Gillian Savage comment The meaningful debate is about WHICH 'artists' should
be paid, and HOW MUCH should they get.
The keyword in that sentence is 'worthless' -- what I consider worthless,
you may consider valuable. My impression is that market forces indicate that
most people do, indeed, consider most artistic production to be worthless.
Chris Hayden replies: Let every heart say amen
>That's why the producers need to huddle together in sheltered workshops and
>proclaim each others value.
Chris Hayden inquires; bUT if they/we do that how do we then proclaim it to
the world, or do we forgo that goal? These thoughts come after attending a
reading in the Millstone Art Gallery here last night--fine food, fine music,
fine poetry, fine art--same faithful few--literallly the same familiar faces
I see when I attend a reading anywhere in this town wherever it's held.
Are we like the Monks of the Dark Ages, huddling in our monastaries,
preserving the art of poetry until some time when it will emerge once more?
Rapsters seem to know what their audience wants and what they are prepared
to pay for.

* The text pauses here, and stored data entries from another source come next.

/-- The decode batch of a head (R134), and whether it draws on a neighbouring bin. -/
def decodeBatch (s : State) (m : Model) (cands : List (Nat × Ctx)) (head : Nat × Ctx) : List (Nat × Ctx) × Bool :=
  let same := cands.filter (fun c => standingOf s c.2 == standingOf s head.2)
  let home := binOf head.2.after
  let inBin := fun b => same.filter (fun c => binOf c.2.after == b)
  let (l, lm, full) := fillBatch m (m.maxBatch + 1) (inBin home) ([], 0, false)
  let fill := cdiv (m.maxBatch * m.minFill) 100
  if full ∨ fill ≤ l.length then (l, false)
  else
    let longer := sortBy (fun a b => decide (a.2.length ≤ b.2.length)) (inBin (home + 1))
    let shorter := if home = 0 then [] else sortBy (fun a b => decide (b.2.length ≤ a.2.length)) (inBin (home - 1))
    let (l2, _, _) := fillBatch m fill (longer ++ shorter) (l, lm, false)
    (l2, decide (l.length < l2.length))

/-- Prefill nanoseconds of a cluster group in the window may still grow (R135). -/
def prefillOk (s : State) (first : Nat) : Bool :=
  decide ((mget s.sch.prefill first).getD 0 * 64 ≤ s.rdN Reg.SCH_PREFILL_SHARE * 10000000)

/-- What a plan chooses from a model's joinable contexts: the kind, the first group, the entries as context, tokens and
whether a token is produced, and whether bins were merged. -/
structure Choice where
  kind : StepKind
  first : Nat
  entries : List (Nat × Nat × Bool)
  merged : Bool := false
  retry : Bool := false

/-- Choose a resume step, a prefill step or a decode batch (R134, R135, R137). -/
def choose (s : State) (m : Model) (cands : List (Nat × Ctx)) (firstCluster : Nat) : Option Choice :=
  match cands with
  | [] => none
  | top :: _ =>
    match top.2.resume with
    | some r =>
      let mem := cands.filterMap (fun c => match c.2.resume with
        | some q => if q.step = r.step then some (c.1, q.tokens, q.produces) else none
        | none => none)
      some { kind := .resume, first := r.first, entries := mem, retry := r.retry }
    | none =>
      let fresh := cands.filter (fun c => c.2.resume.isNone)
      let pre := fresh.find? (fun c => c.2.needPrefill)
      let dec := fresh.filter (fun c => !c.2.needPrefill)
      let prefill := fun (c : Nat × Ctx) =>
        let n := min c.2.todo.length m.chunk
        some ({ kind := .prefill, first := 0, entries := [(c.1, n, n == c.2.todo.length)] } : Choice)
      let decode := fun (h : Nat × Ctx) =>
        let (l, merged) := decodeBatch s m dec h
        some ({ kind := .decode, first := 0, entries := l.map (fun c => (c.1, 1, true)), merged := merged } : Choice)
      match pre, dec.head? with
      | some p, some h => if prefillOk s firstCluster && (rankOf s p.1 p.2).outranks (rankOf s h.1 h.2) then prefill p else decode h
      | some p, none => if prefillOk s firstCluster then prefill p else none
      | none, some h => decode h
      | none, none => none

/-! ### Planning (R119, R131) -/

/-- Durations of the groups from `first`, in ns (R131); fractions of a nanosecond are dropped (log entry 45). -/
def tausOf (m : Model) (first t lmax k : Nat) : List Nat :=
  (m.groups.drop first).map (fun g => (g.c0 * 1000 + g.c1 * t + g.c2 * t * lmax) * 64 / (1000 * (64 - k)))

/-- Private pages for the blocks that a context's next tokens reach (Table SCH-1; log entry 46). The fuel is the number
of blocks; a refusal of the placement is answered. -/
def growBlocks (cid upto : Nat) (m : Model) : Nat → State → Option Status × State
  | 0, s => (none, s)
  | n + 1, s =>
    match s.ctx cid with
    | none => (none, s)
    | some c =>
      if cdiv upto 64 ≤ c.blocks.length then (none, s)
      else
        let o : Obj := {
          size := m.groups.length * pageBytes, tile := false, flags := m.kvFlags + (if c.durable then 1024 else 0), elem := m.kvFormat,
          elemAlt := 0, segPages := 0, gen := 0, base := { tier := 1 } }
        match place c.slot o s with
        | (.error st, s) => (some st, s)
        | (.ok o, s) =>
          let (i, _, s) := newObj c.slot o s
          growBlocks cid upto m n (s.updCtx cid (fun c => { c with blocks := c.blocks ++ [.priv i] }))

/-- Allocate what the entries need; an entry whose pages cannot be placed ends its turn with the refusal. -/
def growAll (m : Model) : List (Nat × Nat × Bool) → State → List (Nat × Nat × Bool) × State
  | [], s => ([], s)
  | e :: r, s =>
    match s.ctx e.1 with
    | none => growAll m r s
    | some c =>
      match growBlocks e.1 (c.length + e.2.1) m (cdiv (c.length + e.2.1) 64) s with
      | (some st, s) => growAll m r (endTurn e.1 [st] 0 s)
      | (none, s) => let (l, s) := growAll m r s; (e :: l, s)

/-- Reserve the held-store slots of token completions; an entry without one is left for a later plan (R197). -/
def reserveAll : List (Nat × Nat × Bool) → State → List StepEntry × State
  | [], s => ([], s)
  | e :: r, s =>
    match s.ctx e.1 with
    | none => reserveAll r s
    | some c =>
      let need := e.2.2 && c.turn.any (fun t => t.tokens)
      if need && s.heldFree c.slot == 0 then
        let (l, s) := reserveAll r s
        (l, s.twBump c.slot Reg.TW_Q_HELD_WAIT)
      else
        let (l, s) := reserveAll r (if need then reserve c.slot 1 s else s)
        (⟨e.1, e.2.1, e.2.2, need⟩ :: l, s)

/-- The KV schedule of a step (R119): for each page, its deadline and issue time. -/
def scheduleOf (s : State) (id startS first : Nat) (taus : List Nat) (entries : List StepEntry) : List KvPage :=
  (entries.map (fun e =>
    match s.ctx e.ctx with
    | none => []
    | some c =>
      ((List.range (min c.blocks.length (cdiv (c.length + e.tokens) 64))).map (fun b =>
        (List.range taus.length).map (fun i =>
          let g := first + i
          let d := startS + sumOf (taus.take i) (fun x => x) / 1000
          let t := homeTier s e.ctx b g
          ({ step := id, ctx := e.ctx, block := b, group := g, deadline := d,
             issue := d - leadOf s t (holderOf s c b g) - s.rdN Reg.PFX_MARGIN, tier := t } : KvPage)))).flatten)).flatten

/-- A READY context's wait for clusters or energy ends: it goes to its turn (R138; 20, R429). -/
def flushDelay (cid : Nat) (s : State) : State :=
  match (s.ctx cid).bind (fun c => c.blockedSince) with
  | none => s
  | some (t, res) =>
    let s := s.updCtx cid (fun c => { c with blockedSince := none, delayUs := if res = 5 then c.delayUs + (s.tb - t) else c.delayUs })
    if res = 8 ∧ t < s.tb then noteTurn cid ⟨0x11, 8, s.tb - t⟩ s else s

/-- Enter one context into a planned step (R130, R133). -/
def joinStep (id startS total t : Nat) (e : StepEntry) (s : State) : State :=
  match s.ctx e.ctx with
  | none => s
  | some c =>
    let wait := s.tb - c.readySince
    let s := (flushDelay e.ctx s).updCtx e.ctx (fun c => { c with st := .running, step := some id, stepS := startS })
    let s := (s.bumpBy Reg.SCH_READY_WAIT_US wait).twBump c.slot Reg.TW_SCH_READY_US wait
    useClusters c.slot (total * e.tokens / max 1 t) s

My experience of 'artists' of various persuasions is that they
are much more inward focussed - they serve the inner muse.
Chris Hayden muses: I think of the bebop artists at Minton's in the early
40's and the Beats in their early days. Outcasts. Isolated. Broke. I think
of Cecil Taylor whose stuff was so far out he couldn't get any jobs, who
held concerts for himself in his loft. Maybe such poverty and isolation is
the fate of those who are blazing new trails for the language, coming up
with new forms, being experimental. Maybe anybody creating art with the
capital A ought to find some other means to support himself--as many do.
Why do I write? To bring life.
Chris Hayden adds: To others as well as ourselves, and leaves off with
yours, the following:
Creative production touches the mysterious.